Below is a listing. Output every line of it exactly.
===== DATA FOR PROCESSING
/-- R157 and assumptions 9, 11: a run of the engine ends only where it is idle or waits for an answer that has not come, from
any state and for any configuration; and answers that come while it waits do what they do when they stand in the
queues beforehand, for the step that accepts an operation and for one that goes on with it. -/
def Obligations.RunEndsOnlyIdleOrWaiting : Prop :=
  (∀ (c : Config) (s : State), advance c (settleDown c s) = none) ∧
    (∀ (i : Instr) (s t : State) (ws : List Bool) (n : Nat) (rs : List (Option (List Byte))),
      s.rst = none → s.busy = false → exec i s = .next t → t.busy = true →
      step (t.moreAnswers ws n rs) = exec i (s.moreAnswers ws n rs)) ∧
    ∀ (s t : State) (ws : List Bool) (n : Nat) (rs : List (Option (List Byte))),
      s.rst = none → s.sequencerOk = true → s.busy = true → step s = .next t → t.busy = true →
      step (t.moreAnswers ws n rs) = step (s.moreAnswers ws n rs)

/-! ### Encoding -/

/-- R90, R32: the request of every operation with a select code names that operation again, whatever its operand, and
only the internal operations have none; every request is that of the operation it names, an ignored operand apart. -/
def Obligations.RequestsDecodeToWhatTheyEncode : Prop :=
  (∀ i : Instr, ((encode i).isSome = i.hostSelectable) ∧
      ∀ r, encode i = some r → decodeRequest r = i) ∧
    ∀ r : Request, ∃ q, encode (decodeRequest r) = some q ∧ q.op = r.op ∧
      (q.arg = r.arg ∨ q.arg = 0 ∧ r.op ≠ 0x5#4 ∧ r.op ≠ 0x9#4)

/-- R95: a command's frame decodes to the command, for every configuration; a `SETHUM` frame, which carries only the
scaled operand, decodes to a `SETHUM` in range with the same frame (assumption 18). -/
def Obligations.CommandFramesDecodeToTheirCommand : Prop :=
  ∀ (c : Config) (i : Instr) (f : List Byte), encodeFrame c i = some f →
    ∃ i', decodeFrame c f = .ok i' ∧ encodeFrame c i' = some f ∧
      (i' = i ∨ ∃ a a', i = .setHum a ∧ i' = .setHum a' ∧ a' < 2 ^ c.argWidth ∧
        humInRange a' = true ∧ humScale a' = humScale (argBits c a))

/-- R95: a byte sequence that decodes is the frame of the command it decodes to: every other one is rejected. -/
def Obligations.OnlyCommandFramesDecode : Prop :=
  ∀ (c : Config) (f : List Byte) (i : Instr), decodeFrame c f = .ok i → encodeFrame c i = some f

/-- R89, R90: words written out from the tables of the spec. -/
def Obligations.WrittenWordsDecode : Prop :=
  decodeTableWord 16 0x3682 = some .ident ∧ decodeTableWord 16 0x202F = some .feat ∧
    decodeTableWord 16 0x2003 = some .init ∧ decodeTableWord 16 0x2008 = some .meas ∧
    decodeTableWord 16 0x2050 = some .measRaw ∧ decodeTableWord 8 0x6 = some .beginSeq ∧
    decodeTableWord 8 0x8 = some .crcClr ∧ decodeTableWord 8 0x7 = some .reserved7 ∧
    decodeTableWord 16 0x8236 = none

/-- R81, R82, R89: an idle engine whose command is not turned away first puts exactly the command's frame on the
transport, at the peripheral's address. -/
def Obligations.CommandsWriteTheirFrame : Prop :=
  ∀ (i : Instr) (f : List Byte) (s : State), encodeFrame Config.sg33 i = some f → s.busy = false →
    ∃ t new, exec i s = .next t ∧ t.out = s.out ++ .write Config.sg33.busAddr f :: new

/-! ### The checksum engine -/

/-- R111: the bit step with its corner cases, for every polynomial. -/
def Obligations.BitStepShiftsAndXorsThePolynomial : Prop :=
  (∀ poly a : Byte,
      crcBit poly a = (a.extractLsb' 0 7 ++ 0#1) ^^^ (if a.getLsbD 7 then poly else 0#8)) ∧
    (∀ poly : Byte, crcBit poly 0x00#8 = 0x00#8 ∧ crcBit poly 0x80#8 = poly) ∧
    ∀ poly a : Byte, a < 0x80#8 → (crcBit poly a).toNat = 2 * a.toNat

/-- R112: the byte is XORed in whole, then exactly eight bit steps, for every polynomial. -/
def Obligations.ByteStepXorsThenShiftsEightTimes : Prop :=
  (∀ poly a b : Byte, crcByte poly a b =
      crcBit poly (crcBit poly (crcBit poly (crcBit poly (crcBit poly (crcBit poly (crcBit poly
        (crcBit poly (a ^^^ b))))))))) ∧
    (∀ poly a : Byte, crcByte poly a a = 0x00#8) ∧
    ∀ poly a b a' b' : Byte, a ^^^ b = a' ^^^ b' → crcByte poly a b = crcByte poly a' b'

/-- R113: the accumulator starts at `INIT` and takes the bytes first byte first, for every configuration. -/
def Obligations.ChecksumAbsorbsBytesInOrder : Prop :=
  (∀ c : Config, crc8 c [] = c.init) ∧
    ∀ (c : Config) (d : List Byte) (b : Byte), crc8 c (d ++ [b]) = crcByte c.poly (crc8 c d) b

/-- R31 and assumptions 14, 15: the three grains leave their result in `ACC`, and change only `ACC`, `BITCNT` and the
record; the bit step counts in `BITCNT`, a whole byte leaves it 0. -/
def Obligations.ChecksumGrainsLeaveTheirResultInAcc : Prop :=
  ∀ (a b : Byte) (data : List Byte) (s : State),
    exec (.crcBit a) s = .next { s with
      acc := crcBit Config.sg33.poly a, bitcnt := s.bitcnt + 1
      out := s.out ++ [.result (.byte (crcBit Config.sg33.poly a))] } ∧
    exec (.crcByte a b) s = .next { s with
      acc := crcByte Config.sg33.poly a b, bitcnt := 0
      out := s.out ++ [.result (.byte (crcByte Config.sg33.poly a b))] } ∧
    exec (.crc8 data) s = .next { s with
      acc := crc8 Config.sg33 data, bitcnt := 0
      out := s.out ++ [.result (.byte (crc8 Config.sg33 data))] }

/-- R117 (a) to (d): the bit step and the byte step are linear over XOR; a sequence followed by its checksum has the
checksum zero; the checksums of two sequences of one length differ by the checksum, from `INIT = 0`, of their bytewise
difference. -/
def Obligations.ChecksumIsLinear : Prop :=
  (∀ poly a b : Byte, crcBit poly (a ^^^ b) = crcBit poly a ^^^ crcBit poly b) ∧
    (∀ poly a b : Byte, crcByte poly (a ^^^ b) 0 = crcByte poly a 0 ^^^ crcByte poly b 0 ∧
      crcByte poly a b = crcByte poly (a ^^^ b) 0) ∧
    (∀ (c : Config) (d : List Byte), crc8 c (d ++ [crc8 c d]) = 0) ∧
    ∀ (c : Config) (d e : List Byte), d.length = e.length →
      crc8 c d ^^^ crc8 c e = crc8 { c with init := 0 } (List.zipWith (fun a b => a ^^^ b) d e)

/-- R117 (e): with bit 0 of the polynomial set, the bit step and the byte step are bijections. -/
def Obligations.OddPolynomialStepsAreBijections : Prop :=
  ∀ poly : Byte, poly.getLsbD 0 = true →
    Function.Bijective (crcBit poly) ∧ ∀ b, Function.Bijective fun a => crcByte poly a b

/-- R135: an encoded group verifies and decodes to the parameter, for every configuration. -/
def Obligations.EncodedGroupsVerifyAndDecode : Prop :=
  ∀ (c : Config) (p : Word), ∃ hi lo k, groupEnc c p = [hi, lo, k] ∧
    wordChk c hi lo k = true ∧ wordDec hi lo = p

/-- R118: a group that verifies does not verify once exactly one of its three bytes is changed, when bit 0 of the
polynomial is set. -/
def Obligations.OneTamperedByteIsDetected : Prop :=
  ∀ (c : Config) (b0 b1 k e : Byte), c.poly.getLsbD 0 = true → wordChk c b0 b1 k = true → e ≠ 0 →
    wordChk c (b0 ^^^ e) b1 k = false ∧ wordChk c b0 (b1 ^^^ e) k = false ∧
      wordChk c b0 b1 (k ^^^ e) = false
==========
▶ TASK RESULT
/-- R157 and assumptions 9, 11: a run of the engine ends only where it is idle or waits for an answer that has not come, from
any state and for any configuration; and answers that come while it waits do what they do when they stand in the
queues beforehand, for the step that accepts an operation and for one that goes on with it. -/
def Obligations.RunEndsOnlyIdleOrWaiting : Prop :=
  (∀ (c : Config) (s : State), advance c (settleDown c s) = none) ∧
    (∀ (i : Instr) (s t : State) (ws : List Bool) (n : Nat) (rs : List (Option (List Byte))),
      s.rst = none → s.busy = false → exec i s = .next t → t.busy = true →
      step (t.moreAnswers ws n rs) = exec i (s.moreAnswers ws n rs)) ∧
    ∀ (s t : State) (ws : List Bool) (n : Nat) (rs : List (Option (List Byte))),
      s.rst = none → s.sequencerOk = true → s.busy = true → step s = .next t → t.busy = true →
      step (t.moreAnswers ws n rs) = step (s.moreAnswers ws n rs)

/-! ### Encoding -/

/-- R90, R32: the request of every operation with a select code names that operation again, whatever its operand, and
only the internal operations have none; every request is that of the operation it names, an ignored operand apart. -/
def Obligations.RequestsDecodeToWhatTheyEncode : Prop :=
  (∀ i : Instr, ((encode i).isSome = i.hostSelectable) ∧
      ∀ r, encode i = some r → decodeRequest r = i) ∧
    ∀ r : Request, ∃ q, encode (decodeRequest r) = some q ∧ q.op = r.op ∧
      (q.arg = r.arg ∨ q.arg = 0 ∧ r.op ≠ 0x5#4 ∧ r.op ≠ 0x9#4)

/-- R95: a command's frame decodes to the command, for every configuration; a `SETHUM` frame, which carries only the
scaled operand, decodes to a `SETHUM` in range with the same frame (assumption 18). -/
def Obligations.CommandFramesDecodeToTheirCommand : Prop :=
  ∀ (c : Config) (i : Instr) (f : List Byte), encodeFrame c i = some f →
    ∃ i', decodeFrame c f = .ok i' ∧ encodeFrame c i' = some f ∧
      (i' = i ∨ ∃ a a', i = .setHum a ∧ i' = .setHum a' ∧ a' < 2 ^ c.argWidth ∧
        humInRange a' = true ∧ humScale a' = humScale (argBits c a))

/-- R95: a byte sequence that decodes is the frame of the command it decodes to: every other one is rejected. -/
def Obligations.OnlyCommandFramesDecode : Prop :=
  ∀ (c : Config) (f : List Byte) (i : Instr), decodeFrame c f = .ok i → encodeFrame c i = some f

/-- R89, R90: words written out from the tables of the spec. -/
def Obligations.WrittenWordsDecode : Prop :=
  decodeTableWord 16 0x3682 = some .ident ∧ decodeTableWord 16 0x202F = some .feat ∧
    decodeTableWord 16 0x2003 = some .init ∧ decodeTableWord 16 0x2008 = some .meas ∧
    decodeTableWord 16 0x2050 = some .measRaw ∧ decodeTableWord 8 0x6 = some .beginSeq ∧
    decodeTableWord 8 0x8 = some .crcClr ∧ decodeTableWord 8 0x7 = some .reserved7 ∧
    decodeTableWord 16 0x8236 = none

/-- R81, R82, R89: an idle engine whose command is not turned away first puts exactly the command's frame on the
transport, at the peripheral's address. -/
def Obligations.CommandsWriteTheirFrame : Prop :=
  ∀ (i : Instr) (f : List Byte) (s : State), encodeFrame Config.sg33 i = some f → s.busy = false →
    ∃ t new, exec i s = .next t ∧ t.out = s.out ++ .write Config.sg33.busAddr f :: new

/-! ### The checksum engine -/

/-- R111: the bit step with its corner cases, for every polynomial. -/
def Obligations.BitStepShiftsAndXorsThePolynomial : Prop :=
  (∀ poly a : Byte,
      crcBit poly a = (a.extractLsb' 0 7 ++ 0#1) ^^^ (if a.getLsbD 7 then poly else 0#8)) ∧
    (∀ poly : Byte, crcBit poly 0x00#8 = 0x00#8 ∧ crcBit poly 0x80#8 = poly) ∧
    ∀ poly a : Byte, a < 0x80#8 → (crcBit poly a).toNat = 2 * a.toNat

/-- R112: the byte is XORed in whole, then exactly eight bit steps, for every polynomial. -/
def Obligations.ByteStepXorsThenShiftsEightTimes : Prop :=
  (∀ poly a b : Byte, crcByte poly a b =
      crcBit poly (crcBit poly (crcBit poly (crcBit poly (crcBit poly (crcBit poly (crcBit poly
        (crcBit poly (a ^^^ b))))))))) ∧
    (∀ poly a : Byte, crcByte poly a a = 0x00#8) ∧
    ∀ poly a b a' b' : Byte, a ^^^ b = a' ^^^ b' → crcByte poly a b = crcByte poly a' b'

/-- R113: the accumulator starts at `INIT` and takes the bytes first byte first, for every configuration. -/
def Obligations.ChecksumAbsorbsBytesInOrder : Prop :=
  (∀ c : Config, crc8 c [] = c.init) ∧
    ∀ (c : Config) (d : List Byte) (b : Byte), crc8 c (d ++ [b]) = crcByte c.poly (crc8 c d) b

/-- R31 and assumptions 14, 15: the three grains leave their result in `ACC`, and change only `ACC`, `BITCNT` and the
record; the bit step counts in `BITCNT`, a whole byte leaves it 0. -/
def Obligations.ChecksumGrainsLeaveTheirResultInAcc : Prop :=
  ∀ (a b : Byte) (data : List Byte) (s : State),
    exec (.crcBit a) s = .next { s with
      acc := crcBit Config.sg33.poly a, bitcnt := s.bitcnt + 1
      out := s.out ++ [.result (.byte (crcBit Config.sg33.poly a))] } ∧
    exec (.crcByte a b) s = .next { s with
      acc := crcByte Config.sg33.poly a b, bitcnt := 0
      out := s.out ++ [.result (.byte (crcByte Config.sg33.poly a b))] } ∧
    exec (.crc8 data) s = .next { s with
      acc := crc8 Config.sg33 data, bitcnt := 0
      out := s.out ++ [.result (.byte (crc8 Config.sg33 data))] }

/-- R117 (a) to (d): the bit step and the byte step are linear over XOR; a sequence followed by its checksum has the
checksum zero; the checksums of two sequences of one length differ by the checksum, from `INIT = 0`, of their bytewise
difference. -/
def Obligations.ChecksumIsLinear : Prop :=
  (∀ poly a b : Byte, crcBit poly (a ^^^ b) = crcBit poly a ^^^ crcBit poly b) ∧
    (∀ poly a b : Byte, crcByte poly (a ^^^ b) 0 = crcByte poly a 0 ^^^ crcByte poly b 0 ∧
      crcByte poly a b = crcByte poly (a ^^^ b) 0) ∧
    (∀ (c : Config) (d : List Byte), crc8 c (d ++ [crc8 c d]) = 0) ∧
    ∀ (c : Config) (d e : List Byte), d.length = e.length →
      crc8 c d ^^^ crc8 c e = crc8 { c with init := 0 } (List.zipWith (fun a b => a ^^^ b) d e)

/-- R117 (e): with bit 0 of the polynomial set, the bit step and the byte step are bijections. -/
def Obligations.OddPolynomialStepsAreBijections : Prop :=
  ∀ poly : Byte, poly.getLsbD 0 = true →
    Function.Bijective (crcBit poly) ∧ ∀ b, Function.Bijective fun a => crcByte poly a b

/-- R135: an encoded group verifies and decodes to the parameter, for every configuration. -/
def Obligations.EncodedGroupsVerifyAndDecode : Prop :=
  ∀ (c : Config) (p : Word), ∃ hi lo k, groupEnc c p = [hi, lo, k] ∧
    wordChk c hi lo k = true ∧ wordDec hi lo = p

/-- R118: a group that verifies does not verify once exactly one of its three bytes is changed, when bit 0 of the
polynomial is set. -/
def Obligations.OneTamperedByteIsDetected : Prop :=
  ∀ (c : Config) (b0 b1 k e : Byte), c.poly.getLsbD 0 = true → wordChk c b0 b1 k = true → e ≠ 0 →
    wordChk c (b0 ^^^ e) b1 k = false ∧ wordChk c b0 (b1 ^^^ e) k = false ∧
      wordChk c b0 b1 (k ^^^ e) = false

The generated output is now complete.